- What you need to do:
The data below holds the lines to copy: everything from the line containing "def State.ceilingsCurrent (s" to the line containing "R109, R128) -/", both ends included, set down exactly.

- Supplied data:
-- ==== Sys2Proof/Safety.lean ====
section
/-! DEFINITION. What every step keeps: the invariants of the machine; and what the end of an event, what it hands on, the end of
a round, a minute event and an allocation pass do, written out for the statements. -/

namespace Sys2Proof.Machine

/-! ## The tables (R1, R23, R101, R114) -/

/-- Every table is in strictly ascending key within its slots, and every berth number lies in 1 to 32. -/
def State.tablesOk (s : State) : Bool :=
  keysRising Bus.fleet s.buses && decide (s.buses.length ≤ Config.busSlots)
    && keysRising Berth.number s.berths && (s.berths.all fun b => within 1 32 b.number)
    && keysRising Ticket.id s.tickets && decide (s.tickets.length ≤ Config.ticketSlots)
    && keysRising Pledge.id s.pledges && decide (s.pledges.length ≤ Config.pledgeSlots)

/-! ## The links between records (R40, R104) -/

/-- The table of section 2.4: the states in which a berth has an occupant. -/
def Berth.occupantFits (b : Berth) : Bool :=
  match b.state with
  | .vacant => b.occupant.isNone
  | .awaitingId => b.occupant.isNone
  | .occupied => b.occupant.isSome
  | .foreign => b.occupant.isSome
  | .faulted => true
  | .outOfService => b.occupant.isNone

/-- R40: "a berth names a bus as occupant exactly when that bus names the berth", and a bus is ATTACHED exactly when it
names a berth (section 1.3). -/
def State.occupancyOk (s : State) : Bool :=
  (s.berths.all fun b => b.occupantFits && match b.busOccupant with
    | some k => (s.bus? k).bind Bus.berth == some b.number
    | none => true)
  && s.buses.all fun b => match b.berth with
    | some n => (s.berth? n).bind Berth.busOccupant == some b.fleet && b.state == .attached
    | none => b.state == .away

/-- R104: "A ticket in ASSIGNED names bus x if and only if bus x names that ticket", and no other ticket names a bus. -/
def State.ticketLinksOk (s : State) : Bool :=
  (s.tickets.all fun t => match t.bus with
    | some k => t.isAssigned && (s.bus? k).bind Bus.ticket == some t.id
    | none => !t.isAssigned)
  && s.buses.all fun b => match b.ticket with
    | some id => (s.ticket? id).bind Ticket.bus == some b.fleet
    | none => true

/-! ## Ceilings and targets (R77 to R79) -/

/-- R77, R78: the ceilings and the binding term are what the rules give for their inputs as they stand. -/
def State.ceilingsCurrent (s : State) : Prop :=
  s.alloc.importCeiling = s.importCeilingNow.1 ∧ s.alloc.binding = s.importCeilingNow.2
    ∧ s.alloc.exportCeiling = s.exportCeilingNow

/-- R79: every target is 0 while a depot stop or sag is in force or the run is not RUNNING. -/
def State.heldTargetsZero (s : State) : Prop :=
  s.heldAtZero = true → ∀ b ∈ s.berths, b.wanted = 0 ∧ b.decided = 0

/-- R79: a berth that is FAULTED, OUT_OF_SERVICE, VACANT or AWAITING_ID has both its targets 0. -/
def State.othersZero (s : State) : Prop :=
  ∀ b ∈ s.berths, b.isClaimant = false → b.wanted = 0 ∧ b.decided = 0

/-! ## Derived fields (R14 to R19, R107 to R109, R128) -/

/-- R17: every derived field of every bus is what R14 to R19 give for the records as they stand. -/
def State.busesCurrent (s : State) : Prop := ∀ b ∈ s.buses, s.deriveBus b = b

/-- R109: every ticket's projected energy and grade are what R107 and R108 give for the records as they stand. -/
def State.ticketsCurrent (s : State) : Prop := ∀ t ∈ s.tickets, s.gradeTicket t = t

/-- R128: the commitments handed to the allocator are those of the pledges as they stand. -/
def State.commitmentsCurrent (s : State) : Prop :=
  s.reserve.curtailCommitment = sumOf Pledge.committed (s.pledges.filter Pledge.isCurtailing)
    ∧ s.reserve.exportCommitment = sumOf Pledge.committed (s.pledges.filter Pledge.isExporting)

/-! ## The depot link (R145) -/

/-- R145, the table of link states: what each holds of an assembly, a response and a write. An unpowered part holds nothing
that is read. -/
def State.linkOk (s : State) : Bool :=
  !s.powered || match s.depot.state with
    | .ready => s.depot.assembly.isNone && s.depot.response.isNone && s.store.write.isNone
    | .assembling => s.depot.assembly.isSome && s.depot.response.isNone && s.store.write.isNone
    | .working => s.depot.assembly.isNone && s.depot.response.isNone && s.store.write.isSome
    | .responseWaiting => s.depot.assembly.isNone && s.depot.response.isSome && s.store.write.isNone

/-! ## The berth link (R46, R48, R59) -/

/-- R48: at most four GRANT frames since the last POLL, and none chosen beyond the fourth. -/
def State.grantCapOk (s : State) : Bool :=
  decide (s.line.grantCount ≤ 4) && match s.line.nextSend with
    | some (.grantTo _) => decide (s.line.grantCount < 4)
    | some .pollMeter => true
    | some (.pollBerth _) => true
    | none => true

/-- R46, R59, R60: an exchange is in flight, or a frame chosen, only while the line carries frames, never both; and the line
carries break only while a depot stop is in force. -/
def State.lineOk (s : State) : Bool :=
  (s.line.condition == .frames || (s.line.exchange.isNone && s.line.nextSend.isNone))
    && (s.line.exchange.isNone || s.line.nextSend.isNone)
    && (s.line.condition != .brk || s.stopInForce)

/-- R59: while the line carries break every sent target is 0 and no grant is due. -/
def State.breakOk (s : State) : Prop :=
  s.line.condition = .brk → ∀ b ∈ s.berths, b.sent = 0 ∧ b.grantDue = false ∧ b.retryWait = false

/-! ## Counters (R50, R52, R53, R70, R97, R98, R133, R141) -/

/-- Every counter lies in the range its rule gives it. -/
def State.countersOk (s : State) : Bool :=
  (s.berths.all fun b => decide (b.missCount ≤ 3)) && decide (s.line.meterMiss ≤ 3) && decide (s.line.roundCounter < 65536)
    && decide (s.run.overdraw ≤ 3) && decide (s.grid.lowCount ≤ 8) && decide (s.grid.tripCount < 3)
    && decide (s.grid.stopCount < 3) && decide (s.clock.seconds < 60)
    && match s.clock.time with
      | some t => decide (t.day < 65536) && decide (t.minute < 1440)
      | none => true

/-! ## The end of an event (R17, R20, R40, R77, R78, R80, R109) -/

/-- R20: a bus whose berth field names this berth, and which is its occupant, loses export eligibility. -/
def State.losesExport (post : State) (b : Berth) : Bool :=
  post.buses.any fun x => post.lostExport x == some (b.number, x.fleet) && b.busOccupant == some x.fleet

/-- R93: a berth as the end of an event leaves it: a negative decided target of a lost eligibility becomes 0. -/
def State.withdrawn (post : State) (b : Berth) : Berth :=
  if b.decided < 0 ∧ post.losesExport b = true then b.setTarget (post.grantInFlight b.number) 0 0 else b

- Expected answer:
def State.ceilingsCurrent (s : State) : Prop :=
  s.alloc.importCeiling = s.importCeilingNow.1 ∧ s.alloc.binding = s.importCeilingNow.2
    ∧ s.alloc.exportCeiling = s.exportCeilingNow

/-- R79: every target is 0 while a depot stop or sag is in force or the run is not RUNNING. -/
def State.heldTargetsZero (s : State) : Prop :=
  s.heldAtZero = true → ∀ b ∈ s.berths, b.wanted = 0 ∧ b.decided = 0

/-- R79: a berth that is FAULTED, OUT_OF_SERVICE, VACANT or AWAITING_ID has both its targets 0. -/
def State.othersZero (s : State) : Prop :=
  ∀ b ∈ s.berths, b.isClaimant = false → b.wanted = 0 ∧ b.decided = 0

/-! ## Derived fields (R14 to R19, R107 to R109, R128) -/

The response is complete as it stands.